* [Work to complete] Restate word for word the lines of the records below, starting at the line that contains "if asks && s'.job.isNone" and ending at the line that contains "enterDisabled j.head freed", with both of those lines included and nothing else.

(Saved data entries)
□ □ □

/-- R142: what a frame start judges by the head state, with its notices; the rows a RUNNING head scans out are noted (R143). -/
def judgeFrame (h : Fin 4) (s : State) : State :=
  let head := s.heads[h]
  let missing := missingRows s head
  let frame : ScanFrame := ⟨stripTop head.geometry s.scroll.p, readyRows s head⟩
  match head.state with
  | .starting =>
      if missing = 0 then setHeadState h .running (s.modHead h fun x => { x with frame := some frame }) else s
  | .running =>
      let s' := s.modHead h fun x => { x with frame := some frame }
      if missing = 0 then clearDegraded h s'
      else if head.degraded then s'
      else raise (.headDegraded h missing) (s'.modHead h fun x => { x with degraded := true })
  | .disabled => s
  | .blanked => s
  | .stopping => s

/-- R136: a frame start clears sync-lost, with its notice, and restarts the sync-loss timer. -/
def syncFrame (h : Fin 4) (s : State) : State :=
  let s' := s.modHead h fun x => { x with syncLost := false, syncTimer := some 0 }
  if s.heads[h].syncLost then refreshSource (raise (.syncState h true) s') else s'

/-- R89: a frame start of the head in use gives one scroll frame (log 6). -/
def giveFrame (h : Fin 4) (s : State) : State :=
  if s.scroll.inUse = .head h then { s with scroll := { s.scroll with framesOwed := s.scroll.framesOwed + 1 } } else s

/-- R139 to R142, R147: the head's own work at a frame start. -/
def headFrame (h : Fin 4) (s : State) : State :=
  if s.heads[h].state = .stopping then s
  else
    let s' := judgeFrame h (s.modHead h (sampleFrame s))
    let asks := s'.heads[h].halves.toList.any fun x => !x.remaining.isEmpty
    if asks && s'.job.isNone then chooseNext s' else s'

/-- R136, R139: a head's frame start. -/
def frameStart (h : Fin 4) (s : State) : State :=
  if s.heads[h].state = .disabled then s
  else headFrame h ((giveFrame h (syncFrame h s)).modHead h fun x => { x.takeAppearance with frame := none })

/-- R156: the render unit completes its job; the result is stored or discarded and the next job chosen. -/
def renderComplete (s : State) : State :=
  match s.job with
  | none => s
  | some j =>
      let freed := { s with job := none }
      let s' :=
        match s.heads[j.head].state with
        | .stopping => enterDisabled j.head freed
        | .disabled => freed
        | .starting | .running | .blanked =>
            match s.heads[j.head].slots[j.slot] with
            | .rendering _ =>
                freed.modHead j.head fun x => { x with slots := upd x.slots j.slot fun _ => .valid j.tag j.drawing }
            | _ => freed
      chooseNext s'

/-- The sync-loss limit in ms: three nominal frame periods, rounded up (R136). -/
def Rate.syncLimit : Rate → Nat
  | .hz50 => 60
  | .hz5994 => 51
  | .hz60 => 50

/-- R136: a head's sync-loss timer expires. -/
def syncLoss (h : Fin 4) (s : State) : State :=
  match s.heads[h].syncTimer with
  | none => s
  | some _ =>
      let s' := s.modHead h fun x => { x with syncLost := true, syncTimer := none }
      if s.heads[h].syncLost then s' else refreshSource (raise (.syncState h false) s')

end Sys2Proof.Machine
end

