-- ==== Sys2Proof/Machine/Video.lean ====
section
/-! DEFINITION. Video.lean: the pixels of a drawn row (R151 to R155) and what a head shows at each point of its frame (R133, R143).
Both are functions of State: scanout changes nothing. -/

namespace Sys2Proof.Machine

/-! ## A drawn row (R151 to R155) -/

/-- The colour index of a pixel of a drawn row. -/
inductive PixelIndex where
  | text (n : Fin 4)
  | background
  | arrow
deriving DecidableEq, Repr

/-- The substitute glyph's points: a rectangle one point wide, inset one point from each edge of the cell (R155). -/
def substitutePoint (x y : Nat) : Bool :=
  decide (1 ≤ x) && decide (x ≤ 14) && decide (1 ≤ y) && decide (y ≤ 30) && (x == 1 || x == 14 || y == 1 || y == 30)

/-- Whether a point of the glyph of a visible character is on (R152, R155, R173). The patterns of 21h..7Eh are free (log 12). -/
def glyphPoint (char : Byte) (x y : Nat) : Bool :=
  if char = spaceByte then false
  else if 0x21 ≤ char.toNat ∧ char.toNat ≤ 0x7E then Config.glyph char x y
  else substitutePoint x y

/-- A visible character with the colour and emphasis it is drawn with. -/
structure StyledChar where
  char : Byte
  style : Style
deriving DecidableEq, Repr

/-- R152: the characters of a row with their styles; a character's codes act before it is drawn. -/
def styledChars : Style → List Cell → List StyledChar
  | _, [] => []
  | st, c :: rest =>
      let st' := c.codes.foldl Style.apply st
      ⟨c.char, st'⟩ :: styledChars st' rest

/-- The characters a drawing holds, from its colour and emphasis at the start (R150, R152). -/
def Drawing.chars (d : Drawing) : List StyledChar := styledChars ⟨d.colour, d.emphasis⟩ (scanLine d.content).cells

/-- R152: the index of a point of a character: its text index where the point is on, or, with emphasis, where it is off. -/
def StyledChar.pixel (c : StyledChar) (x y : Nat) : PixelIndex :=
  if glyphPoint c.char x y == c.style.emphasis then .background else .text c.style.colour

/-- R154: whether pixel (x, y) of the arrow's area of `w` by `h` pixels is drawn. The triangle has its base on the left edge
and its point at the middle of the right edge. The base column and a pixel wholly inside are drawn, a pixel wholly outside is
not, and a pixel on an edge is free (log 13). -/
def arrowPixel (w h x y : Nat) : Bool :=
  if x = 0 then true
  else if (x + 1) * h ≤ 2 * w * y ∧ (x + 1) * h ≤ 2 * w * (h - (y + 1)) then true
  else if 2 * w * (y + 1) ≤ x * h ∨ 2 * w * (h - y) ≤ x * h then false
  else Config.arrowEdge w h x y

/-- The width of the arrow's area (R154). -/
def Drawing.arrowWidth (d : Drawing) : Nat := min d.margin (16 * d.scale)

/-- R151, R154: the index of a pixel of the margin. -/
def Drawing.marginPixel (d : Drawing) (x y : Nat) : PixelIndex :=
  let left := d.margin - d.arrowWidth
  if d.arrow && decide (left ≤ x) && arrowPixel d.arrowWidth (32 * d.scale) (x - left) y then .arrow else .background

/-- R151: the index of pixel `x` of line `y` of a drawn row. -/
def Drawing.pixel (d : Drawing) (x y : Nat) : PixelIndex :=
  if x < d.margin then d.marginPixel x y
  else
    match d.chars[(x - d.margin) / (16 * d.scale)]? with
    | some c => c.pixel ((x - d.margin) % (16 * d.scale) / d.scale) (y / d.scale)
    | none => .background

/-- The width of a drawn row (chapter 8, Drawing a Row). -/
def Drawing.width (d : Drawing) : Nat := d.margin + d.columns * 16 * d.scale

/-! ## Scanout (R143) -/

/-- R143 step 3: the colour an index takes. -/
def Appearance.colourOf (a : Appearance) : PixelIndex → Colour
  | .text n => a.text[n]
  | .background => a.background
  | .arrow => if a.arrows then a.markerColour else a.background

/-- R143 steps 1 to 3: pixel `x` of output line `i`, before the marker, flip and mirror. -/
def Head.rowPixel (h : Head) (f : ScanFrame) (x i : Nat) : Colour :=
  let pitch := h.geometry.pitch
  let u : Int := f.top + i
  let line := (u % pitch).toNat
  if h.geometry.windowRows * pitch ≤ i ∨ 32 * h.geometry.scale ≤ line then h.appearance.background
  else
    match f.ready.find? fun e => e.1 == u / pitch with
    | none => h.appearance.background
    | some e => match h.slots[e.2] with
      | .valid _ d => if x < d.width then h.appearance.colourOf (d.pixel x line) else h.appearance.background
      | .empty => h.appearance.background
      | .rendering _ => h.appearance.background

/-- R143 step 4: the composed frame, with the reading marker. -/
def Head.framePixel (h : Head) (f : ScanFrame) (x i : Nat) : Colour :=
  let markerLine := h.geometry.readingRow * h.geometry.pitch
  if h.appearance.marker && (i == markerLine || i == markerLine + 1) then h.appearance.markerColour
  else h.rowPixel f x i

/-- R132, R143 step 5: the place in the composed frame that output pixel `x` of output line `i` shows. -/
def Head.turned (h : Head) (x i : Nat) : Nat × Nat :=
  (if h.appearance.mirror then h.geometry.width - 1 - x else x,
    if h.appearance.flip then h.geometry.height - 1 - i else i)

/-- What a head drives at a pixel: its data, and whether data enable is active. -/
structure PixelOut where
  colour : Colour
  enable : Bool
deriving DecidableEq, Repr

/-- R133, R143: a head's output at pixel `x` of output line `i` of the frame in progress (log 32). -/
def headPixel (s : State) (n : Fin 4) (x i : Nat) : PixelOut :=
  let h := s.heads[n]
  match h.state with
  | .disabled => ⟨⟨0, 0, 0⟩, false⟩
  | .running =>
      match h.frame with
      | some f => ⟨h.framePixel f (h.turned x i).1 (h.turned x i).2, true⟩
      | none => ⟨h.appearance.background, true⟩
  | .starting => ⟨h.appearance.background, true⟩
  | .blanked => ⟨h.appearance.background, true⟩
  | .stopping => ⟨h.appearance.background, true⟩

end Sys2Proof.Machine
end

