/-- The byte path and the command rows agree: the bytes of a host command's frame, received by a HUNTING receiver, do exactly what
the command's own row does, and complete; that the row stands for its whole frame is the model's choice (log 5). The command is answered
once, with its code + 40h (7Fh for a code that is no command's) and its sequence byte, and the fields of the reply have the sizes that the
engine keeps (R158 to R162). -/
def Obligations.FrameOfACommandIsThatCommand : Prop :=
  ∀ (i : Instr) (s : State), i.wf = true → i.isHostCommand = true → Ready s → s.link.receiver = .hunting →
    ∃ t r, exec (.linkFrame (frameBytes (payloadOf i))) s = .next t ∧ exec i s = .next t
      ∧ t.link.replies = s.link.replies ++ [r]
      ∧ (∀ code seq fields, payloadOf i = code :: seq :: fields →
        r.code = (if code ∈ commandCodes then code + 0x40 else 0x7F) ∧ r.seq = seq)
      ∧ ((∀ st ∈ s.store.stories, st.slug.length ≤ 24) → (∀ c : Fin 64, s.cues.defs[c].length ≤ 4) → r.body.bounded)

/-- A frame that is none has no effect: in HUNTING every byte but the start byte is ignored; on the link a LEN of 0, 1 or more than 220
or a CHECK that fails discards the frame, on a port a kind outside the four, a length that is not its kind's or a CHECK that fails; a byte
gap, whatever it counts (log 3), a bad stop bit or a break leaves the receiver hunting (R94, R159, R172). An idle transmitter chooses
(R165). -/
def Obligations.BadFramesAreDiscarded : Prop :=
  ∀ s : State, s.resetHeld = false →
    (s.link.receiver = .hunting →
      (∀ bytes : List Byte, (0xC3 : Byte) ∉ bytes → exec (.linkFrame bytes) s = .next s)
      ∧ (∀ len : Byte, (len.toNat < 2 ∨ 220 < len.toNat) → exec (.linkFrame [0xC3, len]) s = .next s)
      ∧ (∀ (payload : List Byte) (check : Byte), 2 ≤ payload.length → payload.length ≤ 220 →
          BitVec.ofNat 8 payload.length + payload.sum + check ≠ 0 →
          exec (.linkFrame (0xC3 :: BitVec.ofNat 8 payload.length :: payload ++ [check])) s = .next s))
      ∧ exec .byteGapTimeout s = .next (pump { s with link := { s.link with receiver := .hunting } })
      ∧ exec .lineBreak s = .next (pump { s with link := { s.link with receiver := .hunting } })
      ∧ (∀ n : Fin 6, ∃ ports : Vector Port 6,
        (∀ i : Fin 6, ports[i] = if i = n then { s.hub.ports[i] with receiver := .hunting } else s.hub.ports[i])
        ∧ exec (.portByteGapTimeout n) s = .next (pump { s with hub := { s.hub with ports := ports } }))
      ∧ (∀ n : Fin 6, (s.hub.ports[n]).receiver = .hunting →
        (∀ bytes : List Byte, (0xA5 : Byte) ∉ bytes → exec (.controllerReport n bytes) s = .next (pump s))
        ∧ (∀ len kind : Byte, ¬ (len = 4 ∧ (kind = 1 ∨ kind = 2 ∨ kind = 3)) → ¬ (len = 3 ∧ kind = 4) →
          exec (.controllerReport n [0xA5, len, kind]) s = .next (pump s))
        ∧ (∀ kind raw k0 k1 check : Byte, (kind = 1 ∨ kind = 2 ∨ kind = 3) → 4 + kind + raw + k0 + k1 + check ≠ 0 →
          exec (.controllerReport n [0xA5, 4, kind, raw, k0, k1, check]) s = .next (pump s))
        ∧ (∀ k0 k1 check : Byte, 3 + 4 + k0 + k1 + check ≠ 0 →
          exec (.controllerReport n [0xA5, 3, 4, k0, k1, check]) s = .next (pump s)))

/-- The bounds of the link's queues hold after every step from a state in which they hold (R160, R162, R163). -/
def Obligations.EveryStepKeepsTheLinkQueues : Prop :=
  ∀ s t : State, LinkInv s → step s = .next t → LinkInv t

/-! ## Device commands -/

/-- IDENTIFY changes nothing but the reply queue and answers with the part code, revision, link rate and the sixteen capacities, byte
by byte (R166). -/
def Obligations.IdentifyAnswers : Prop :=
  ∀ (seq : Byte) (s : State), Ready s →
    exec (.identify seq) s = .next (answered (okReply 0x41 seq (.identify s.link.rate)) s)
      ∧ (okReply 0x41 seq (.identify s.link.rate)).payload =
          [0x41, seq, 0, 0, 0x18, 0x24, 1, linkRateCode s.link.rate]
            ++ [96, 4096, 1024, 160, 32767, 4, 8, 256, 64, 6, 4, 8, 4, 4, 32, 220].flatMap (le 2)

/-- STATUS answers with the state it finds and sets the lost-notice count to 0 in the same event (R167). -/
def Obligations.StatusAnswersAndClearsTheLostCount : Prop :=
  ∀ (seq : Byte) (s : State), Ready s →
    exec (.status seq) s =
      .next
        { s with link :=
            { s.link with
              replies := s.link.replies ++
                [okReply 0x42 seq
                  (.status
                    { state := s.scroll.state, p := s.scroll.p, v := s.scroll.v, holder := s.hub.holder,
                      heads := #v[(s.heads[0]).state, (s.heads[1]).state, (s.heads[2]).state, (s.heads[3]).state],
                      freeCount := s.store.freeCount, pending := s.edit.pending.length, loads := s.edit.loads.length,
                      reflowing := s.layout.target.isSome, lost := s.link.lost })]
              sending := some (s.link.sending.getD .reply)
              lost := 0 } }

□ □ □

* [Completed exercise]
    if asks && s'.job.isNone then chooseNext s' else s'

/-- R136, R139: a head's frame start. -/
def frameStart (h : Fin 4) (s : State) : State :=
  if s.heads[h].state = .disabled then s
  else headFrame h ((giveFrame h (syncFrame h s)).modHead h fun x => { x.takeAppearance with frame := none })

/-- R156: the render unit completes its job; the result is stored or discarded and the next job chosen. -/
def renderComplete (s : State) : State :=
  match s.job with
  | none => s
  | some j =>
      let freed := { s with job := none }
      let s' :=
        match s.heads[j.head].state with
        | .stopping => enterDisabled j.head freed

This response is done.